• DATASET EXTRACT:
★ ★ ★ ★ ★
-- ==== Sys2Proof/Certificates/Slice0/Obligations.lean ====
section
/-! DEFINITION. The statements for the provers. -/

open Sys2Proof Sys2Proof.Machine

/-! ## The queue and the idle block -/

/-- A step takes the command at the front of the queue and is the command's effect with the queue's rest. The queue is
the model's own: log entry 10. -/
def Obligations.StepRunsFrontCommand : Prop :=
  ∀ (c : Instr) (rest : List Instr) (s : State), s.pending = c :: rest → step s = exec c (s.withPending rest)

/-- With no command waiting, the one event that is due is taken, and with none due the slow clock makes an edge with the
levels on the pins. The model's own choice, log entry 10; the expiries and filters are R39, R112, R120. -/
def Obligations.IdleTakesDueEventOrEdge : Prop :=
  ∀ s : State, s.pending = [] →
    (∀ c, dueEvents s = [c] → step s = exec c (s.withDraws (s.draws + 1))) ∧
    (dueEvents s = [] → step s = .next (slowEdge (Config.pins s.draws) (s.withDraws (s.draws + 1))))

/-- Every command answers a next state in every state, and leaves the queue of waiting commands as it is. Both are the
model's own choice and no rule's: a command whose event cannot occur leaves the state as it is (log entry 1), the queue is
the model's (log entry 10), and power-on reset keeps it (log entry 25). Section 4 only names the blocks whose events the
commands are. -/
def Obligations.EveryCommandCompletesAndKeepsQueue : Prop :=
  ∀ (c : Instr) (s : State), ∃ t, exec c s = .next t ∧ t.pending = s.pending

/-! ## Power -/

/-- Power-on reset gives every block its power-on value, and a loading starts (R174): the Domain Table (R13, R14, R15, R18),
the Engine (R22, R25, R40, R71), the Wake Unit, the qualifiers but for the filtered levels that the first edges give
(R111, R116, R120, R121, R123), the Rail Monitor (R151), the Matcher (R125), the Gate (R138), the ports and counters. -/
def Obligations.PowerOnResetGivesInitialState : Prop :=
  ∀ s : State, ∃ t, exec .powerOnReset s = .next t ∧
    t.eng.platform = .rest .softoff ∧ (∀ d : Domain, t.dom.status[d] = ⟨.off, .noFault, none, none⟩) ∧ t.dom.linkUp = false ∧
    t.eng.plan = none ∧ t.eng.running = [] ∧ t.eng.orders = [] ∧ t.eng.tag = 0#4 ∧ t.eng.rising = 0#12 ∧
    t.eng.abortPending = none ∧ t.eng.forcingCause = none ∧ t.eng.undoStack = [] ∧ t.eng.undo = none ∧
    (∀ l : PgLine, t.pgLevel l = false) ∧ t.lines.levels = 0#16 ∧ t.lines.safe = 0#16 ∧
    t.wake.arm = true ∧ t.wake.armed = 0#16 ∧ t.wake.latch = 0#16 ∧ t.wake.generation = 0#16 ∧
    t.wake.suppressed = 0#16 ∧ (∀ src : Source, t.wake.stormCount[src] = 0) ∧ t.wake.windowTimer = none ∧
    t.qual.wakeTimer = 0 ∧ t.qual.divider = 0 ∧ t.qual.sleepCount = 0 ∧ t.qual.sleepCounting = true ∧
    (∀ i : Fin 128, t.eng.store[i] = StepRecord.empty) ∧ (∀ k : Fin 7, t.eng.directory[k] = DirEntry.empty) ∧
    (∀ d : Domain, t.dom.config[d] = DomainConfig.empty) ∧ t.dom.controller = 0 ∧
    (∀ i : Fin 62, t.dom.agentMap[i] = none) ∧ (∀ i : Fin 24, t.matcher.table[i] = MatchEntry.empty) ∧
    t.wake.enable = 1#16 ∧ t.wake.maskStandby = 0#16 ∧ t.wake.maskHibernate = 0#16 ∧ t.wake.maskSoftoff = 0#16 ∧
    t.wake.threshold = 1 ∧ t.wake.window = 0#8 ∧ (∀ k : WakeLine, t.qual.lines[k].mode = .disabled ∧ t.qual.lines[k].filter = 0x00#8) ∧
    t.qual.button.pressMinimum = 0x49#8 ∧ t.qual.button.override = 0xE8#8 ∧ t.qual.afterLoss = .stayOff ∧
    t.qual.button.state.level = false ∧ t.qual.button.latched = false ∧ t.qual.button.overridden = false ∧
    t.qual.button.pressTimer = none ∧ t.qual.button.overrideTimer = none ∧
    t.gate.hold = [] ∧ t.gate.permit = false ∧ t.up.forwarded = none ∧ t.down.forwarded = none ∧ t.mgmt.counters = ⟨0, 0, 0, 0, 0, 0⟩ ∧
    t.up.input = [] ∧ t.up.own = [] ∧ t.up.output = [] ∧ t.down.input = [] ∧ t.down.own = [] ∧ t.down.output = [] ∧
    t.eng.lastReport = none ∧ t.wake.context = none ∧ (∀ a, Memory.read t.mgmt.retained a = 0#8) ∧
    t.ldr.status = .loaded ∧ t.ldr.loading.isSome = true

/-- Mains loss is taken in every state: what runs is cancelled, the Hold Queue is cleared, safe levels are driven, every
domain is recorded OFF with its fault field and cause kept, the link is DOWN, the platform SOFTOFF and armed, and the Last
Report reads FORCED, AC-LOSS, with the index of the sequence that ran (R85, R86). What R85 lists as left alone is left
alone: the Wake Latch, the generation, the Wake Timer, the Wake Context, the fault fields, all configuration and the tag
counter; so is what no step of R85 touches: the Suppressed set, the storm counts and window, the button's record, the
deglitched levels (R151), the divider (R120) and the Retained Resume Area. The Armed set is the one computed for SOFTOFF unless a loading goes on (R181). -/
def Obligations.MainsLossCutsEverythingOff : Prop :=
  ∀ s : State, s.qual.acok.level = true → ∃ t, exec .mainsLoss s = .next t ∧
    t.qual.acok.level = false ∧
    t.eng.plan = none ∧ t.eng.running = [] ∧ t.eng.orders = [] ∧ t.eng.undoStack = [] ∧ t.eng.undo = none ∧
    t.eng.abortPending = none ∧ t.eng.forcingCause = none ∧ t.eng.rising = 0#12 ∧
    t.gate.hold = [] ∧ t.gate.permit = false ∧
    t.lines.levels = s.lines.safe ∧ t.lines.safe = s.lines.safe ∧
    (∀ d, t.recorded d = .off) ∧
    (∀ d : Domain, t.dom.status[d].fault = s.dom.status[d].fault ∧
      t.dom.status[d].lastCause = s.dom.status[d].lastCause ∧ t.dom.status[d].blanking = s.dom.status[d].blanking) ∧
    t.dom.linkUp = false ∧
    t.eng.platform = .rest .softoff ∧ t.wake.arm = true ∧
    (s.isLoading = false → t.wake.armed = s.armedFor .softoff) ∧ (s.isLoading = true → t.wake.armed = 0#16) ∧
    t.qual.sleepCount = 0 ∧ t.qual.sleepCounting = true ∧
    t.eng.lastReport = some ⟨s.eng.platform.sequence, .forced, .acLoss, none, none, 0#12⟩ ∧
    t.wake.latch = s.wake.latch ∧ t.wake.generation = s.wake.generation ∧ t.wake.context = s.wake.context ∧
    t.qual.wakeTimer = s.qual.wakeTimer ∧ t.eng.tag = s.eng.tag ∧
    t.wake.enable = s.wake.enable ∧ t.wake.maskStandby = s.wake.maskStandby ∧
    t.wake.maskHibernate = s.wake.maskHibernate ∧ t.wake.maskSoftoff = s.wake.maskSoftoff ∧
    t.wake.threshold = s.wake.threshold ∧ t.wake.window = s.wake.window ∧ t.wake.windowTimer = s.wake.windowTimer ∧
    t.wake.suppressed = s.wake.suppressed ∧ t.wake.stormCount = s.wake.stormCount ∧
    t.qual.lines = s.qual.lines ∧ t.qual.button = s.qual.button ∧ t.qual.afterLoss = s.qual.afterLoss ∧
    t.qual.divider = s.qual.divider ∧ t.dom.controller = s.dom.controller ∧ t.mon = s.mon ∧
    t.eng.store = s.eng.store ∧ t.eng.directory = s.eng.directory ∧ t.dom.config = s.dom.config ∧
    t.dom.agentMap = s.dom.agentMap ∧ t.matcher = s.matcher ∧ t.mgmt.retained = s.mgmt.retained

/-- The return of mains power in SOFTOFF, with no loading in progress: under POWER-ON a wake is accepted with reason
POWER-RESTORE and the context of the event; under STAY-OFF, and in any other platform state, only the filtered level
changes (R87). A sequence whose Plan completes at once is not shut out, so the platform state after it is not said. -/
def Obligations.MainsReturnAppliesAfterLossPolicy : Prop :=
  ∀ s : State, s.qual.acok.level = false → s.ldr.loading = none → s.RailsGood →
    ((s.qual.afterLoss = .stayOff ∨ s.eng.platform ≠ .rest .softoff) →
      exec .mainsReturn s = .next { s with qual := { s.qual with acok := ⟨true, 0⟩ } }) ∧
    (s.qual.afterLoss = .powerOn → s.eng.platform = .rest .softoff →
      ∃ t, exec .mainsReturn s = .next t ∧ t.qual.acok.level = true ∧
        t.wake.context = some ⟨.softoff, .powerRestore, s.wake.latch, s.wake.armed, s.qual.sleepCount⟩ ∧
        t.wake.latch = s.wake.latch ∧ t.wake.generation = s.wake.generation)

/-! ## Frames and ports -/

/-- The duration of every time code is n times 4 to the e for c = 32 e + n (R38). -/
def Obligations.TimeCodeIsMantissaTimesPowerOfFour : Prop :=
  ∀ e n : Nat, e < 8 → n < 32 → ticks (BitVec.ofNat 8 (32 * e + n)) = n * 4 ^ e

/-- The bytes of a frame are read back as the frame, with every field at every value (R161, section 10.10). -/
def Obligations.FrameBytesReadBack : Prop :=
  ∀ f : Frame, f.payload.length ≤ 32 → checkFrame (frameBytes f) = .good f

/-- A good frame that began while ready was asserted joins the tail of the port's input FIFO; at the Upstream Port with the
link DOWN it is discarded and counted. Nothing else changes (R161, R162, R20). -/
def Obligations.GoodFrameJoinsInputFifo : Prop :=
  ∀ (s : State) (f : Frame), f.payload.length ≤ 32 →
    (s.up.receiving ≠ some false → s.up.input.length < 4 → s.dom.linkUp = true →
      exec (.frameReceived .upstream true (frameBytes f)) s =
        .next { s with up := { s.up with input := s.up.input ++ [f], receiving := none } }) ∧
    (s.up.receiving ≠ some false → s.up.input.length < 4 → s.dom.linkUp = false →
      exec (.frameReceived .upstream true (frameBytes f)) s = .next { s with
        up := { s.up with receiving := none },
        mgmt := { s.mgmt with counters := { s.mgmt.counters with
          discarded := min 255 (s.mgmt.counters.discarded + 1) } } }) ∧
    (s.down.receiving ≠ some false → s.down.input.length < 4 →
      exec (.frameReceived .downstream true (frameBytes f)) s =
        .next { s with down := { s.down with input := s.down.input ++ [f], receiving := none } })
★ ★ ★ ★ ★
• WORK TO COMPLETE: In the records above, how many lines hold the string "threshold"? Respond with that number only.

• RESPONSE: 2